Given records:

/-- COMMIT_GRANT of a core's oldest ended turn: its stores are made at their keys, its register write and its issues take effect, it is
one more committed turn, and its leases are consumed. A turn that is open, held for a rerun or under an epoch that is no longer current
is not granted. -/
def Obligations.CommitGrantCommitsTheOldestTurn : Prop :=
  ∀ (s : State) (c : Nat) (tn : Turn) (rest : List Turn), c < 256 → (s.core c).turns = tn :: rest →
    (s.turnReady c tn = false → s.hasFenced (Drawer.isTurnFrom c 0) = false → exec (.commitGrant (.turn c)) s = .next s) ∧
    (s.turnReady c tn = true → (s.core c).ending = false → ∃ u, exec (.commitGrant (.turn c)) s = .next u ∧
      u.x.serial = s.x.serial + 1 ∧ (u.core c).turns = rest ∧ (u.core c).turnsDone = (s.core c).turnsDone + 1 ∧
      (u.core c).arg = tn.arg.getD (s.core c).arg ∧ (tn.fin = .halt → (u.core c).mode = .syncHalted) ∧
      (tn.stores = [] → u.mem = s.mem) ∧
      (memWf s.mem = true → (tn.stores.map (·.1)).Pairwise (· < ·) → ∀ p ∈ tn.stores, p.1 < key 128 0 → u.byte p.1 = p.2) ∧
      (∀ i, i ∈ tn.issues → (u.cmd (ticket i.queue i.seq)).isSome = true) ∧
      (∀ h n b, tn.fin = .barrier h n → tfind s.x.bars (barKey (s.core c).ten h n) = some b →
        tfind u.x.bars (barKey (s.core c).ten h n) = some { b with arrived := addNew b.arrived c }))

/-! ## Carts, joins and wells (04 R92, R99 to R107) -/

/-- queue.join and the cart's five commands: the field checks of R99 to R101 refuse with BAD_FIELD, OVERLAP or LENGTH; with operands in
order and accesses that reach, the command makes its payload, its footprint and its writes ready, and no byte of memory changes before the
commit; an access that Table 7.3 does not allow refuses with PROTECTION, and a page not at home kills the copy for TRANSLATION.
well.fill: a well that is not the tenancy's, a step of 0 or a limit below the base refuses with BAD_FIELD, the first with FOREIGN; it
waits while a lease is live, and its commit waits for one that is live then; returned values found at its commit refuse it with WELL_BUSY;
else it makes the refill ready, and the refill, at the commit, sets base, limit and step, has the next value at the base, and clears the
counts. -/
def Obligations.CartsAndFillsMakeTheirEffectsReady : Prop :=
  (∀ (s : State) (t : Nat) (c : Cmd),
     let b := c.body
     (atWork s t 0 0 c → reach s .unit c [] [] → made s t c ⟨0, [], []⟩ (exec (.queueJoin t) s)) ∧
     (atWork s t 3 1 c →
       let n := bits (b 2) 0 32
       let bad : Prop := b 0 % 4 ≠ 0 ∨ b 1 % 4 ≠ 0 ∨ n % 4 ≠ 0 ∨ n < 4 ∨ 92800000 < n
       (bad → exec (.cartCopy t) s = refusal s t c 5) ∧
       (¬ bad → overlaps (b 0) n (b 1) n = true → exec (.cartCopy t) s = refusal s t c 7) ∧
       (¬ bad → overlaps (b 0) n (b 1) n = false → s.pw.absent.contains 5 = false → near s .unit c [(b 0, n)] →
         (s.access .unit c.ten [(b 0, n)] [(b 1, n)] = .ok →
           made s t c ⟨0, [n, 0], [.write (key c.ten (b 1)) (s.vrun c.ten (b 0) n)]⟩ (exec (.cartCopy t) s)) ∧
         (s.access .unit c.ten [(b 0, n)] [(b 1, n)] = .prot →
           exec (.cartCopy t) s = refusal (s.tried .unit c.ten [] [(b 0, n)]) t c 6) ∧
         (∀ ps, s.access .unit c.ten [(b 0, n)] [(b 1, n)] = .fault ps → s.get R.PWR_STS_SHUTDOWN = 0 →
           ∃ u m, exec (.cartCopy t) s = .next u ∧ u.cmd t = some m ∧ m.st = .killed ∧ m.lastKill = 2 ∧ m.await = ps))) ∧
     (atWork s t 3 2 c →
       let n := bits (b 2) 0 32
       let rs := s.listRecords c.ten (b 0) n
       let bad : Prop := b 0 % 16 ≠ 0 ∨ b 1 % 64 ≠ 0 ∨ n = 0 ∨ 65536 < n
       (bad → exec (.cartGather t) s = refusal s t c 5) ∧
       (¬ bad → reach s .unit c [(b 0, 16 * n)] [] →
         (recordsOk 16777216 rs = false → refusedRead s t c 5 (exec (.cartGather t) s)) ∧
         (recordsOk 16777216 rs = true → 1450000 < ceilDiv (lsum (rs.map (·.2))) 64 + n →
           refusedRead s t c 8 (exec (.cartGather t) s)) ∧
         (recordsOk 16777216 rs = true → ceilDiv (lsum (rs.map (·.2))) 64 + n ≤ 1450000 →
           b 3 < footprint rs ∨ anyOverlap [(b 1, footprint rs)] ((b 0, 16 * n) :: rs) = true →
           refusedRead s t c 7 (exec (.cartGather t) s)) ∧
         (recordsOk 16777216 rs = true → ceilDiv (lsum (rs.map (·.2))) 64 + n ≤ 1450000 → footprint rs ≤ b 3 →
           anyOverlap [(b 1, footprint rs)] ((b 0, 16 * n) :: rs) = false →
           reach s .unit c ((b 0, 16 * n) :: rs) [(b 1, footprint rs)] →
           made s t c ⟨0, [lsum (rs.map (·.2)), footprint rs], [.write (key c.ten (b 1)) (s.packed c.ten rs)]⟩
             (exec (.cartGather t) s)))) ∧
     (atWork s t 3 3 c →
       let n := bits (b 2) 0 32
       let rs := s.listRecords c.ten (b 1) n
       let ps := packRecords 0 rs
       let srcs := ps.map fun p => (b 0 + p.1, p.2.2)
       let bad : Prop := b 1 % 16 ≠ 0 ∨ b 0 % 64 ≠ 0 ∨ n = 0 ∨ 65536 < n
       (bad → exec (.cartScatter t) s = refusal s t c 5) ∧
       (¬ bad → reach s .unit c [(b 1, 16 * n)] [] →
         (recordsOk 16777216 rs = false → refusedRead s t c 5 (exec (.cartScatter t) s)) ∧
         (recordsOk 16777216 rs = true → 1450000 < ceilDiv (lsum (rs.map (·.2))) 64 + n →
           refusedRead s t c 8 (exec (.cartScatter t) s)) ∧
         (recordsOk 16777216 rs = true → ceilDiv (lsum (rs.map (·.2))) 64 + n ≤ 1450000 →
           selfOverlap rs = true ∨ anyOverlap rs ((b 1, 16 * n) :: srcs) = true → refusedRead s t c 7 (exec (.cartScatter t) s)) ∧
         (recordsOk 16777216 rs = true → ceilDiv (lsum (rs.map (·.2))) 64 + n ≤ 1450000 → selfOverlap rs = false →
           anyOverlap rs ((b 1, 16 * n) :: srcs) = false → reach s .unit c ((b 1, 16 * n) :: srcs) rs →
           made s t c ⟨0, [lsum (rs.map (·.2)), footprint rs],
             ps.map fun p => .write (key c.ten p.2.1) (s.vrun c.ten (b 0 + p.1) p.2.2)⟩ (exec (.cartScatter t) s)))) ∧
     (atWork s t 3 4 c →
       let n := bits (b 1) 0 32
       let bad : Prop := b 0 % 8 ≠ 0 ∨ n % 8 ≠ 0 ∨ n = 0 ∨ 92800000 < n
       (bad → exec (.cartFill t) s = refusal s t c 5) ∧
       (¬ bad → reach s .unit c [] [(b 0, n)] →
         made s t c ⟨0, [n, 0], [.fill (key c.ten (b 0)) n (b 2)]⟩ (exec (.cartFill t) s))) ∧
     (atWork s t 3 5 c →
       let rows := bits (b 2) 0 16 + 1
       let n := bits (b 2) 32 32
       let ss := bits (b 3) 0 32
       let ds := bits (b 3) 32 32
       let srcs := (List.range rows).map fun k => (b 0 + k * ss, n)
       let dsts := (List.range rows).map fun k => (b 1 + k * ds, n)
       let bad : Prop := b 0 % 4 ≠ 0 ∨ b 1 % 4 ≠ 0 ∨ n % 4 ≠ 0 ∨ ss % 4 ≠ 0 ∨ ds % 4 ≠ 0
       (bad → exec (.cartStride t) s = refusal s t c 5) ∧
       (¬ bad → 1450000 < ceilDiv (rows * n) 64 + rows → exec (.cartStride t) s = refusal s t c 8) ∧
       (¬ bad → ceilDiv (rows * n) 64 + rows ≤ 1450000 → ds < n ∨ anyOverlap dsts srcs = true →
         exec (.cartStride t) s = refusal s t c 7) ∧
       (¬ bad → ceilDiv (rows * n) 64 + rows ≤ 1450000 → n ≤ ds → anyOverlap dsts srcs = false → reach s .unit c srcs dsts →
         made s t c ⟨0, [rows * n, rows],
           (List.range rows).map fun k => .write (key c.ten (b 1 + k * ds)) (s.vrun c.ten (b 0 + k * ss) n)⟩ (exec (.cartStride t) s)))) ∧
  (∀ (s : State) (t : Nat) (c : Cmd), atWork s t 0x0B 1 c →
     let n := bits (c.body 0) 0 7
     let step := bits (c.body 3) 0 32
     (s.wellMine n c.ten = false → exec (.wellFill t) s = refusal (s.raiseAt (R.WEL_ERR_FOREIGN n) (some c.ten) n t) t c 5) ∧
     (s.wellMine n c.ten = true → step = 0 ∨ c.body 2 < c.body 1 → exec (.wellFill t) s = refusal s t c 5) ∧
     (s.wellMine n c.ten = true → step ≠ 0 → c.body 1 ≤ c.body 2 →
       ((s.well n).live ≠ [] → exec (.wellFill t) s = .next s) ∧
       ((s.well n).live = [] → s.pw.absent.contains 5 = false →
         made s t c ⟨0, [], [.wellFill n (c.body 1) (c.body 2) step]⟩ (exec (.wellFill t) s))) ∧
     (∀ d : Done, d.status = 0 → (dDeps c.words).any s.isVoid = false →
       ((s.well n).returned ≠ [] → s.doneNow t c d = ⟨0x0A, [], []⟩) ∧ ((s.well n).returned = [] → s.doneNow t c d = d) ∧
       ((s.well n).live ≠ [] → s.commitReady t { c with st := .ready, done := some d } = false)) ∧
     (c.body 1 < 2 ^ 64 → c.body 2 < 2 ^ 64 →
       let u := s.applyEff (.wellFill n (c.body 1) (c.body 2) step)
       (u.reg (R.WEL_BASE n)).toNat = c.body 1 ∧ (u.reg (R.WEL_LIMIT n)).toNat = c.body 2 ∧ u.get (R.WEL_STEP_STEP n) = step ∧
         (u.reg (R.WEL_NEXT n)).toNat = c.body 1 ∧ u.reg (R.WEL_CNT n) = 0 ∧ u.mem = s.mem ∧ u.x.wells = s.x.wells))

Assignment:
Could you reproduce, exactly, every line above from the line with "u.x.serial = s.x.serial" to the line with "4 ∨ 92800000 < n", and no other line? Both ends count.

Answer section:
      u.x.serial = s.x.serial + 1 ∧ (u.core c).turns = rest ∧ (u.core c).turnsDone = (s.core c).turnsDone + 1 ∧
      (u.core c).arg = tn.arg.getD (s.core c).arg ∧ (tn.fin = .halt → (u.core c).mode = .syncHalted) ∧
      (tn.stores = [] → u.mem = s.mem) ∧
      (memWf s.mem = true → (tn.stores.map (·.1)).Pairwise (· < ·) → ∀ p ∈ tn.stores, p.1 < key 128 0 → u.byte p.1 = p.2) ∧
      (∀ i, i ∈ tn.issues → (u.cmd (ticket i.queue i.seq)).isSome = true) ∧
      (∀ h n b, tn.fin = .barrier h n → tfind s.x.bars (barKey (s.core c).ten h n) = some b →
        tfind u.x.bars (barKey (s.core c).ten h n) = some { b with arrived := addNew b.arrived c }))

/-! ## Carts, joins and wells (04 R92, R99 to R107) -/

/-- queue.join and the cart's five commands: the field checks of R99 to R101 refuse with BAD_FIELD, OVERLAP or LENGTH; with operands in
order and accesses that reach, the command makes its payload, its footprint and its writes ready, and no byte of memory changes before the
commit; an access that Table 7.3 does not allow refuses with PROTECTION, and a page not at home kills the copy for TRANSLATION.
well.fill: a well that is not the tenancy's, a step of 0 or a limit below the base refuses with BAD_FIELD, the first with FOREIGN; it
waits while a lease is live, and its commit waits for one that is live then; returned values found at its commit refuse it with WELL_BUSY;
else it makes the refill ready, and the refill, at the commit, sets base, limit and step, has the next value at the base, and clears the
counts. -/
def Obligations.CartsAndFillsMakeTheirEffectsReady : Prop :=
  (∀ (s : State) (t : Nat) (c : Cmd),
     let b := c.body
     (atWork s t 0 0 c → reach s .unit c [] [] → made s t c ⟨0, [], []⟩ (exec (.queueJoin t) s)) ∧
     (atWork s t 3 1 c →
       let n := bits (b 2) 0 32
       let bad : Prop := b 0 % 4 ≠ 0 ∨ b 1 % 4 ≠ 0 ∨ n % 4 ≠ 0 ∨ n < 4 ∨ 92800000 < n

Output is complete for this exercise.